**Given entries:**
= = = = =

/-- After RESET the processor's byte cycles at addresses 0 to 7 read ROM bank 0's first 8 bytes
(43_boot_sequencer.md; 95_test_vectors.md S4). -/
def Obligations.ResetVectorIsReadableOnTheBus : Prop :=
  ∀ (s t : State) (i : Nat), exec .reset s = .next t → i < 8 →
    perform (.bus .read 8 (BitVec.ofNat 32 i) 0) t = .next (t.respond (.byte (s.romCell .rom0 i)))

/-- A later RESET restores bytes 0 to 7 whatever was written there between, and emits one more CpuReset
(43_boot_sequencer.md; the spec's decision D31, log 20). -/
def Obligations.SecondResetRestoresTheVector : Prop :=
  ∀ (s t u : State) (off : BitVec 21) (d : WData),
    exec .reset s = .next t → exec (.wrRam off d) t = .next u →
    ∃ v, exec .reset u = .next v ∧ (∀ i < 8, v.cell .ram i = s.romCell .rom0 i) ∧
      v.out = s.out ++ [.cpuReset, .cpuReset]

/-- Each RESET appends exactly one CpuReset and no other operation appends one (43_boot_sequencer.md R203). -/
def Obligations.CpuResetsAreCounted : Prop :=
  ∀ (i : Instr) (s t : State), s.Inv → exec i s = .next t →
    t.out.count .cpuReset = s.out.count .cpuReset + (if i = .reset then 1 else 0)

/-- A successful CONSTRUCT (44_board_wiring.md R218, R219): whole images, every line deasserted, the ten pin
events and nothing else (in R218's listing order, which has no meaning: log 24), the phase built, every storage cell
at its power-on value. -/
def Obligations.ConstructBuildsTheBoard : Prop :=
  ∀ (rom0 rom1 : List Byte) (s : State), s.phase = .unbuilt → rom0.length = 0x2000 → rom1.length = 0x2000 →
    ∃ t, exec (.construct rom0 rom1) s = .next t ∧
      t = { s with
            ram := [], pagemap := [], segmap := [], rom0 := rom0, rom1 := rom1,
            serint := false, tout2 := false, tout3 := false, tout4 := false, tout5 := false,
            irq5 := false, irq6 := false, irq7 := false, phase := .built, resp := .done,
            out := [.pinGate 1 true, .pinGate 2 false, .pinGate 3 false, .pinGate 4 false, .pinGate 5 false,
              .pinSource 1 false, .pinSource 2 false, .pinSource 3 false, .pinSource 4 false,
              .pinSource 5 false],
            calls := s.calls ++
              [.pinGate 1 true, .pinGate 2 false, .pinGate 3 false, .pinGate 4 false, .pinGate 5 false,
              .pinSource 1 false, .pinSource 2 false, .pinSource 3 false, .pinSource 4 false,
              .pinSource 5 false] } ∧
      ∀ st i, t.cell st i = Config.powerOnMem st i

/-- CONSTRUCT with a bank 0 image of fewer than 8 bytes raises MalformedRomImage and builds nothing
(44_board_wiring.md R216, R220). -/
def Obligations.ShortBankIsMalformed : Prop :=
  ∀ (rom0 rom1 : List Byte) (s : State), s.phase = .unbuilt → rom0.length < 8 →
    exec (.construct rom0 rom1) s = .next (s.respond (.error .malformedRomImage))

/-- With this board's fixed tables InvalidWireConfiguration is unreachable (60_exceptions.md R244). -/
def Obligations.WireErrorIsNeverRaised : Prop :=
  ∀ (i : Instr) (s t : State), exec i s = .next t → t.resp ≠ .error .invalidWireConfiguration
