-- ==== Sys2Proof/Tests/Slice0.lean ====
section
/-! SUPPORT. Tests: ill-formed operations are refused, words written out from the spec decode, single operations
give the results of 95_test_vectors.md, and the hypotheses of the statements can be met. Each comment names the
source of the expected values. -/

namespace Sys2Proof.Tests

open Machine

/-! ## Well-formedness: one ill-formed operation for each check, and the nearest well-formed one -/

theorem test_wf_ram : (Instr.rdRam .word 1).wf = false ∧ (Instr.rdRam .byte 1).wf = true ∧
    (Instr.wrRam 1 (.word 0)).wf = false ∧ (Instr.wrRam 1 (.byte 0)).wf = true := by decide
theorem test_wf_rom0 : (Instr.rdRom0 .word 0x1FFF).wf = false ∧ (Instr.wrRom0 3 (.word 0)).wf = false ∧
    (Instr.rdRom0 .word 0x1FFE).wf = true := by decide
theorem test_wf_rom1 : (Instr.rdRom1 .word 0x1FFF).wf = false ∧ (Instr.wrRom1 3 (.word 0)).wf = false ∧
    (Instr.wrRom1 3 (.byte 0)).wf = true := by decide
theorem test_wf_serial : (Instr.rdSerial .word 7).wf = false ∧ (Instr.wrSerial 1 (.word 0)).wf = false ∧
    (Instr.rdSerial .byte 7).wf = true := by decide
theorem test_wf_timer : (Instr.rdTimer .word 3).wf = false ∧ (Instr.wrTimer 1 (.word 0)).wf = false ∧
    (Instr.wrTimer 2 (.word 0)).wf = true := by decide
theorem test_wf_stubs : (Instr.rdPagemap .word 1).wf = false ∧ (Instr.wrPagemap 1 (.word 0)).wf = false ∧
    (Instr.rdSegmap .word 1).wf = false ∧ (Instr.wrSegmap 1 (.word 0)).wf = false := by decide
theorem test_wf_switch : (Instr.rdSwitch .word 1).wf = false ∧ (Instr.wrSwitch 1 (.word 0)).wf = false := by
  decide
theorem test_wf_unmapped : (Instr.rdUnmapped .byte 0x201FFF).wf = false ∧
    (Instr.rdUnmapped .byte 0x202000).wf = true ∧ (Instr.wrUnmapped 0x600007 (.byte 0)).wf = false ∧
    (Instr.wrUnmapped 0x600008 (.byte 0)).wf = true ∧ (Instr.rdUnmapped .word 0x202001).wf = false := by decide
theorem test_wf_resolve : (Instr.resolve 1 .word).wf = false ∧ (Instr.resolve 1 .byte).wf = true := by decide

/-- V6: a bank 0 of 8 bytes is not 0x2000 and not short. -/
theorem test_wf_construct : (Instr.construct (List.replicate 8 0) []).wf = false ∧
    (Instr.construct (List.replicate 7 0) []).wf = true := by decide

/-! ## Decoding: words and records written out from 30_encoding.md R82, R86, R89 -/

/-- `00000...0`: region 0, offset 0x1FFFFF in bits 20:0. -/
theorem test_decode_rdRam : decodeTableWord 24 0b000111111111111111111111 = some (.rdRam .byte 0x1FFFFF) := by
  decide
theorem test_decode_wrRam : decode (.bus .write 16 0x00001000 0x1234) = .ok (.wrRam 0x1000 (.word 0x1234)) := by
  decide
/-- `001 00000000` in bits 23:13, offset 0x1FFF in bits 12:0. -/
theorem test_decode_rdRom0 : decodeTableWord 24 0b001000000001111111111111 = some (.rdRom0 .byte 0x1FFF) := by
  decide
theorem test_decode_wrRom0 : decode (.bus .write 8 0x00200001 0xAB7F) = .ok (.wrRom0 1 (.byte 0x7F)) := by decide
/-- `010 00000000` in bits 23:13, offset 0x1FFE. -/
theorem test_decode_rdRom1 : decode (.bus .read 16 0b010000000001111111111110 0) = .ok (.rdRom1 .word 0x1FFE) := by
  decide
theorem test_decode_wrRom1 : decode (.bus .write 8 0x00400001 0) = .ok (.wrRom1 1 (.byte 0)) := by decide
/-- `011` in bits 23:21, image 15 in bits 20:17, zeros in bits 16:3, offset 6 in bits 2:0. -/
theorem test_decode_rdSerial : decodeTableWord 24 0b011111100000000000000110 = some (.rdSerial .byte 6) := by
  decide
theorem test_decode_wrSerial : decode (.bus .write 16 0x006A0002 0x1299) = .ok (.wrSerial 2 (.word 0x1299)) := by
  decide
/-- `100` in bits 23:21, the image in bits 20:2, offset 2 in bits 1:0. -/
theorem test_decode_rdTimer : decodeTableWord 24 0b100111111111111111111110 = some (.rdTimer .byte 2) := by decide
theorem test_decode_wrTimer : decode (.bus .write 16 0x00812346 0x1234) = .ok (.wrTimer 2 (.word 0x1234)) := by
  decide
theorem test_decode_rdPagemap : decodeTableWord 24 0b101000000000000000010000 = some (.rdPagemap .byte 0x10) := by
  decide
theorem test_decode_wrPagemap : decode (.bus .write 16 0x00A00010 0x0123) = .ok (.wrPagemap 0x10 (.word 0x0123)) := by
  decide
theorem test_decode_rdSegmap : decodeTableWord 24 0b110111111111111111111111 = some (.rdSegmap .byte 0x1FFFFF) := by
  decide
theorem test_decode_wrSegmap : decode (.bus .write 16 0x00C00010 0x4567) = .ok (.wrSegmap 0x10 (.word 0x4567)) := by
  decide
theorem test_decode_rdSwitch : decode (.bus .read 16 0xFFE00000 0) = .ok (.rdSwitch .word 0) := by decide
theorem test_decode_wrSwitch : decode (.bus .write 16 0x00FFFFFE 0) = .ok (.wrSwitch 0x1FFFFE (.word 0)) := by decide
/-- V1, V2: the gap after image 0 of the serial chip, and 0x12345678. -/
theorem test_decode_rdUnmapped : decodeTableWord 24 0x600008 = some (.rdUnmapped .byte 0x600008) ∧
    decode (.bus .read 16 0x12345678 0) = .ok (.rdUnmapped .word 0x345678) := by decide
theorem test_decode_wrUnmapped : decode (.bus .write 8 0x00500000 1) = .ok (.wrUnmapped 0x500000 (.byte 1)) := by
  decide
theorem test_decode_setline : decodeTableWord 8 0b1000 = some (.setlineSerInt true) ∧
    decodeTableWord 8 0b0001 = some (.setlineTmrOut1 false) ∧
    decodeTableWord 8 0b1010 = some (.setlineTmrOut2 true) ∧
    decodeTableWord 8 0b0011 = some (.setlineTmrOut3 false) ∧
    decodeTableWord 8 0b1100 = some (.setlineTmrOut4 true) ∧
    decodeTableWord 8 0b0101 = some (.setlineTmrOut5 false) := by decide
/-- R86: codes 6 and 7 name no source. -/
theorem test_decode_no_source : decode (.line 6 true) = .error (.noSuchLine 6) ∧
    decode (.line 7 true) = .error (.noSuchLine 7) := by decide
theorem test_decode_sys : decodeTableWord 0 0 = some .reset ∧ decode .reset = .ok .reset ∧
    decode (.construct [1] [2]) = .ok (.construct [1] [2]) := by decide
theorem test_decode_resolve : decode (.query 0xFF600002 8) = .ok (.resolve 0xFF600002 .byte) := by decide
/-- R93 and V1's refusals: an odd word, a size of 32. -/
theorem test_decode_refuses : decode (.query 1 16) = .error (.oddWord 1) ∧
    decode (.query 0 32) = .error (.badSize 32) ∧ decode (.bus .read 16 1 0) = .error (.oddWord 1) := by decide

/-! ## Single operations: 95_test_vectors.md -/

/-- A small running state: the first bytes of bank 0 as in V4, two answers of each chip. -/
def small : State :=
  { State.powerOn with
    phase := .running
    rom0 := [0x00, 0x00, 0x10, 0x00, 0x00, 0x20, 0x00, 0x08]
    rom1 := [0x4E, 0x75]
    serialAnswers := [⟨0x52, []⟩, ⟨0x00, [true]⟩]
    timerAnswers := [⟨0xA0B1, []⟩, ⟨0x0000, [(.out2, true)]⟩] }

/-- The state after a record, or the same state where it is refused. -/
def after (r : Request) (s : State) : State :=
  match perform r s with
  | .next t => t
  | .fault _ => s
  | .refused _ => s
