-- ==== Sys2Proof/Machine/Step.lean ====
section
/-! DEFINITION. One step of the block. There is no program counter and no fetch (10_state.md R25,
20_memory.md R64): what runs is what the caller presents at the command port. -/

namespace Sys2Proof.Machine

/-- One step. An idle block runs the presented command from its acceptance to its end, as one
transaction (92_eei_decisions.md D1, 20_memory.md R57); a reserved word faults (30_encoding.md R73).
A BUSY block takes one step of the command it runs, and what is presented is held (10_state.md R36).
An idle block with nothing presented keeps everything (60_exceptions.md R175). Log entry 5. -/
def step (s : State) : Host.Outcome State Fault Refusal :=
  if s.busy then tick s
  else if s.presented then
    match decode s.cmd with
    | .ok i => exec i s
    | .error _ => .next (execReserved s)
  else .next s

/-- The state in which the caller presents the command word `w` (of `nbits` bits) with both operand
ports 0 and the block is idle, so that the next step runs exactly it (log entry 8). -/
def State.withFetchWord (s : State) (nbits w : Nat) : State :=
  { s with
    presented := true, cmd := BitVec.ofNat 8 (w % 2 ^ nbits), arg := 0, len := 0, busy := false }

end Sys2Proof.Machine
end

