-- ==== Sys2Proof/Machine/Core.lean ====
section
/-! DEFINITION. The machine behind the host's interface. -/

def Sys2Proof.core : Host.Core :=
  { State := Sys2Proof.Machine.State, Fault := Sys2Proof.Machine.Fault,
    Refusal := Sys2Proof.Machine.Refusal, step := Sys2Proof.Machine.step,
    reset := Sys2Proof.Machine.State.reset }
end

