-- ==== Sys2Proof/Laws/Ops.lean ====
section
/-! SUPPORT. What each shared operation can do, said once: the capacity check, the message bytes, the
scan for 0x00, the reading of one byte, and the meanings in the case where the check passes. -/

namespace Sys2Proof.Machine

/-! ### The capacity check -/

theorem lengthChecked_of_le {s : State} (h : s.runLen.toNat ≤ s.cap.toNat) (body : State → State) :
    lengthChecked s body = body s := if_pos h

theorem lengthChecked_of_lt {s : State} (h : s.cap.toNat < s.runLen.toNat) (body : State → State) :
    lengthChecked s body = s.raiseFault .lengthExceedsBuffer := if_neg (Nat.not_le.2 h)

/-! ### The bytes of the message -/

@[simp] theorem State.byteCount_accept (s : State) : s.accept.byteCount = s.len.toNat := rfl

@[simp] theorem State.msgBytes_zero (s : State) : s.msgBytes 0 = [] := rfl

theorem State.msgBytes_succ (s : State) (n : Nat) :
    s.msgBytes (n + 1) = s.msgBytes n ++ [s.msgByte n] := by
  simp [State.msgBytes, List.range_succ]

@[simp] theorem State.length_msgBytes (s : State) (n : Nat) : (s.msgBytes n).length = n := by
  simp [State.msgBytes]

theorem State.msgBytes_congr {s t : State} {n : Nat} (h : ∀ a, a < n → s.msgByte a = t.msgByte a) :
    s.msgBytes n = t.msgBytes n := by
  simp only [State.msgBytes]
  exact List.map_congr_left fun a ha => h a (List.mem_range.1 ha)

/-- One more byte is one more step of any of the message loops. -/
theorem State.foldl_msgBytes_succ {α : Type} (f : α → Byte → α) (x : α) (s : State) (n : Nat) :
    (s.msgBytes (n + 1)).foldl f x = f ((s.msgBytes n).foldl f x) (s.msgByte n) := by
  simp [State.msgBytes_succ]

/-- `memRead` answers the byte, below CAP. -/
theorem memRead_of_lt {s : State} {a : Nat} (h : a < s.cap.toNat) : memRead s a = .ok (s.msgByte a) :=
  if_pos h

theorem State.withByte_of_lt {s : State} (h : s.idx.toNat < s.cap.toNat) (use : Byte → State) :
    s.withByte use = .next (use (s.msgByte s.idx.toNat)) := by
  simp [State.withByte, memRead_of_lt h]

/-- What reading the byte at IDX can do: the byte is there and used. -/
theorem State.withByte_next {s t : State} {use : Byte → State} (h : s.withByte use = .next t) :
    s.idx.toNat < s.cap.toNat ∧ t = use (s.msgByte s.idx.toNat) := by
  unfold State.withByte memRead at h
  by_cases hc : s.idx.toNat < s.cap.toNat
  · simp only [if_pos hc, Host.Outcome.next.injEq] at h
    exact ⟨hc, h.symm⟩
  · simp [if_neg hc] at h

/-- What a length-bounded command can do between two bytes: use the next, or finish after LEN. -/
theorem State.nextByte_next {s t fin : State} {use : Byte → State} (h : s.nextByte use fin = .next t) :
    (s.idx.toNat < s.byteCount ∧ s.idx.toNat < s.cap.toNat ∧ t = use (s.msgByte s.idx.toNat)) ∨
      (s.byteCount ≤ s.idx.toNat ∧ t = fin) := by
  unfold State.nextByte at h
  split at h
  · exact .inl ⟨‹_›, State.withByte_next h⟩
  · cases h; exact .inr ⟨by omega, rfl⟩

/-! ### The scan of CRC32.NT -/

theorem State.scanNul_eq_none {s : State} {k a : Nat} (h : ∀ x, a ≤ x → x < a + k → s.msgByte x ≠ 0#8) :
    s.scanNul k a = none := by
  induction k generalizing a with
  | zero => rfl
  | succ k ih =>
    rw [State.scanNul, if_neg (h a (by omega) (by omega)), ih fun x hx hk => h x (by omega) (by omega)]
    rfl

theorem State.scanNul_eq_some {s : State} {k a n : Nat} (hn : n < k) (h0 : s.msgByte (a + n) = 0#8)
    (h : ∀ x, x < n → s.msgByte (a + x) ≠ 0#8) :
    s.scanNul k a = some ((List.range n).map fun x => s.msgByte (a + x)) := by
  induction k generalizing a n with
  | zero => omega
  | succ k ih =>
    cases n with
    | zero => simp_all [State.scanNul]
    | succ n =>
      rw [State.scanNul, if_neg (by simpa using h 0 (by omega)),
        ih (n := n) (by omega) (by rw [show a + 1 + n = a + (n + 1) by omega]; exact h0)
          fun x hx => by rw [show a + 1 + x = a + (x + 1) by omega]; exact h (x + 1) (by omega)]
      simp [List.range_succ_eq_map, Function.comp_def, Nat.add_assoc, Nat.add_comm 1]

/-- Either no byte below CAP is 0x00, or there is a first one. -/
theorem noNul_or_firstNul (s : State) : NoNulBelow s s.cap.toNat ∨ ∃ z, FirstNul s z := by
  by_cases h : ∃ z, z < s.cap.toNat ∧ s.msgByte z = 0#8
  · refine .inr ⟨Nat.find h, (Nat.find_spec h).1, (Nat.find_spec h).2, fun a ha h0 => ?_⟩
    exact Nat.find_min h ha ⟨Nat.lt_trans ha (Nat.find_spec h).1, h0⟩
  · exact .inl fun a ha h0 => h ⟨a, ha, h0⟩

/-- The scan where there is no 0x00 below CAP. -/
theorem State.scanNul_of_noNul {s : State} (h : NoNulBelow s s.cap.toNat) :
    s.scanNul s.cap.toNat 0 = none :=
  State.scanNul_eq_none fun x _ hx => h x (by omega)

/-- The scan where the first 0x00 is at `z`: the bytes before it. -/
theorem State.scanNul_of_firstNul {s : State} {z : Nat} (h : FirstNul s z) :
    s.scanNul s.cap.toNat 0 = some (s.msgBytes z) := by
  rw [State.scanNul_eq_some (n := z) h.1 (by simpa using h.2.1) fun x hx => by simpa using h.2.2 x hx]
  simp [State.msgBytes]

/-! ### The meanings, by cases -/

/-- A length-bounded command with LEN > CAP. -/
theorem exec_of_lt {i : Instr} {s : State} (hi : Instr.lengthBounded i = true)
    (h : s.cap.toNat < s.len.toNat) :
    exec i s = .next (s.accept.raiseFault .lengthExceedsBuffer) := by
  have hc : s.accept.cap.toNat < s.accept.runLen.toNat := h
  cases i <;> first
    | (simp only [exec, execCrc16Bit, execCrc16Tbl, execCrc32Ref, execCrc32Tbl, execCrc32Std,
        lengthChecked_of_lt hc]; done)
    | cases hi

section
variable {s : State} (h : s.len.toNat ≤ s.cap.toNat)
include h

theorem exec_crc16Bit_of_le : exec .crc16Bit s = .next s.accept.runBit16.finish16 := by
  rw [exec, execCrc16Bit, lengthChecked_of_le h]

theorem exec_crc16Tbl_of_le : exec .crc16Tbl s = .next s.accept.lazyBuild16.runTbl16.finish16 := by
  rw [exec, execCrc16Tbl, lengthChecked_of_le h]

theorem exec_crc32Ref_of_le : exec .crc32Ref s = .next s.accept.runRef32.finishReflected := by
  rw [exec, execCrc32Ref, lengthChecked_of_le h]

theorem exec_crc32Tbl_of_le :
    exec .crc32Tbl s = .next s.accept.lazyBuild32.runTbl32.finishStandard := by
  rw [exec, execCrc32Tbl, lengthChecked_of_le h]

theorem exec_crc32Std_of_le : exec .crc32Std s = .next s.accept.runStd32.finishStandard := by
  rw [exec, execCrc32Std, lengthChecked_of_le h]

end

/-- CRC32.NT where there is no 0x00 below CAP. -/
theorem exec_crc32Nt_of_noNul {s : State} (h : NoNulBelow s s.cap.toNat) :
    exec .crc32Nt s = .next (s.accept.raiseFault .missingTerminator) := by
  have hs : s.accept.scanNul s.accept.cap.toNat 0 = none := State.scanNul_of_noNul (s := s.accept) h
  rw [exec, execCrc32Nt, State.runNt, hs]

/-- CRC32.NT where the first 0x00 is at `z`. -/
theorem exec_crc32Nt_of_firstNul {s : State} {z : Nat} (h : FirstNul s z) :
    exec .crc32Nt s =
      .next ((s.accept.workNt (crc32NtReg s.b32 (s.msgBytes z)) (BitVec.ofNat 32 z)
        (rndAfter z s.rnd)).finishStandard) := by
  have hs : s.accept.scanNul s.accept.cap.toNat 0 = some (s.msgBytes z) :=
    State.scanNul_of_firstNul (s := s.accept) h
  rw [exec, execCrc32Nt, State.runNt, hs]
  simp

/-- Every command, from any state, ends in a next state: what its end is, by cases of the check and
of the scan (10_state.md R35). -/
theorem exec_cases (i : Instr) (s : State) :
    (Instr.lengthBounded i = true ∧ s.cap.toNat < s.len.toNat ∧
        exec i s = .next (s.accept.raiseFault .lengthExceedsBuffer)) ∨
      (i = .crc32Nt ∧ NoNulBelow s s.cap.toNat ∧
        exec i s = .next (s.accept.raiseFault .missingTerminator)) ∨
      (i = .crc16Bit ∧ s.len.toNat ≤ s.cap.toNat ∧ exec i s = .next s.accept.runBit16.finish16) ∨
      (i = .crc16Tbl ∧ s.len.toNat ≤ s.cap.toNat ∧
        exec i s = .next s.accept.lazyBuild16.runTbl16.finish16) ∨
      (i = .t16Build ∧ exec i s = .next s.accept.fullBuild16.completeSilent) ∨
      (i = .rev8 ∧ exec i s = .next s.accept.finishRev8) ∨
      (i = .crc32Ref ∧ s.len.toNat ≤ s.cap.toNat ∧
        exec i s = .next s.accept.runRef32.finishReflected) ∨
      (i = .crc32Tbl ∧ s.len.toNat ≤ s.cap.toNat ∧
        exec i s = .next s.accept.lazyBuild32.runTbl32.finishStandard) ∨
      (i = .t32Build ∧ exec i s = .next s.accept.fullBuild32.completeSilent) ∨
      (i = .rev32 ∧ exec i s = .next s.accept.finishRev32) ∨
      (i = .crc32Std ∧ s.len.toNat ≤ s.cap.toNat ∧
        exec i s = .next s.accept.runStd32.finishStandard) ∨
      ∃ z, i = .crc32Nt ∧ FirstNul s z ∧
        exec i s =
          .next ((s.accept.workNt (crc32NtReg s.b32 (s.msgBytes z)) (BitVec.ofNat 32 z)
            (rndAfter z s.rnd)).finishStandard) := by
  by_cases hl : s.len.toNat ≤ s.cap.toNat
  · cases i with
    | crc16Bit => simp [exec_crc16Bit_of_le hl, hl]
    | crc16Tbl => simp [exec_crc16Tbl_of_le hl, hl]
    | t16Build => simp [exec, execT16Build]
    | rev8 => simp [exec, execRev8]
    | crc32Ref => simp [exec_crc32Ref_of_le hl, hl]
    | crc32Tbl => simp [exec_crc32Tbl_of_le hl, hl]
    | t32Build => simp [exec, execT32Build]
    | rev32 => simp [exec, execRev32]
    | crc32Std => simp [exec_crc32Std_of_le hl, hl]
    | crc32Nt =>
      rcases noNul_or_firstNul s with h | ⟨z, h⟩
      · exact .inr (.inl ⟨rfl, h, exec_crc32Nt_of_noNul h⟩)
      · iterate 11 right
        exact ⟨z, rfl, h, exec_crc32Nt_of_firstNul h⟩
  · have hg : s.cap.toNat < s.len.toNat := by omega
    cases hb : Instr.lengthBounded i with
    | true => exact .inl ⟨rfl, hg, exec_of_lt hb hg⟩
    | false =>
      cases i with
      | t16Build => simp [exec, execT16Build]
      | rev8 => simp [exec, execRev8]
      | t32Build => simp [exec, execT32Build]
      | rev32 => simp [exec, execRev32]
      | crc32Nt =>
        rcases noNul_or_firstNul s with h | ⟨z, h⟩
        · exact .inr (.inl ⟨rfl, h, exec_crc32Nt_of_noNul h⟩)
        · iterate 11 right
          exact ⟨z, rfl, h, exec_crc32Nt_of_firstNul h⟩
      | crc16Bit => cases hb
      | crc16Tbl => cases hb
      | crc32Ref => cases hb
      | crc32Tbl => cases hb
      | crc32Std => cases hb

end Sys2Proof.Machine
end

= = = = =

**Action item:** Lines from the start of the records through the one containing "the ten pin" are what should be retyped, exactly and in full, both ends included.

**Finished exercise:**
/-- After RESET the processor's byte cycles at addresses 0 to 7 read ROM bank 0's first 8 bytes
(43_boot_sequencer.md; 95_test_vectors.md S4). -/
def Obligations.ResetVectorIsReadableOnTheBus : Prop :=
  ∀ (s t : State) (i : Nat), exec .reset s = .next t → i < 8 →
    perform (.bus .read 8 (BitVec.ofNat 32 i) 0) t = .next (t.respond (.byte (s.romCell .rom0 i)))

/-- A later RESET restores bytes 0 to 7 whatever was written there between, and emits one more CpuReset
(43_boot_sequencer.md; the spec's decision D31, log 20). -/
def Obligations.SecondResetRestoresTheVector : Prop :=
  ∀ (s t u : State) (off : BitVec 21) (d : WData),
    exec .reset s = .next t → exec (.wrRam off d) t = .next u →
    ∃ v, exec .reset u = .next v ∧ (∀ i < 8, v.cell .ram i = s.romCell .rom0 i) ∧
      v.out = s.out ++ [.cpuReset, .cpuReset]

/-- Each RESET appends exactly one CpuReset and no other operation appends one (43_boot_sequencer.md R203). -/
def Obligations.CpuResetsAreCounted : Prop :=
  ∀ (i : Instr) (s t : State), s.Inv → exec i s = .next t →
    t.out.count .cpuReset = s.out.count .cpuReset + (if i = .reset then 1 else 0)

/-- A successful CONSTRUCT (44_board_wiring.md R218, R219): whole images, every line deasserted, the ten pin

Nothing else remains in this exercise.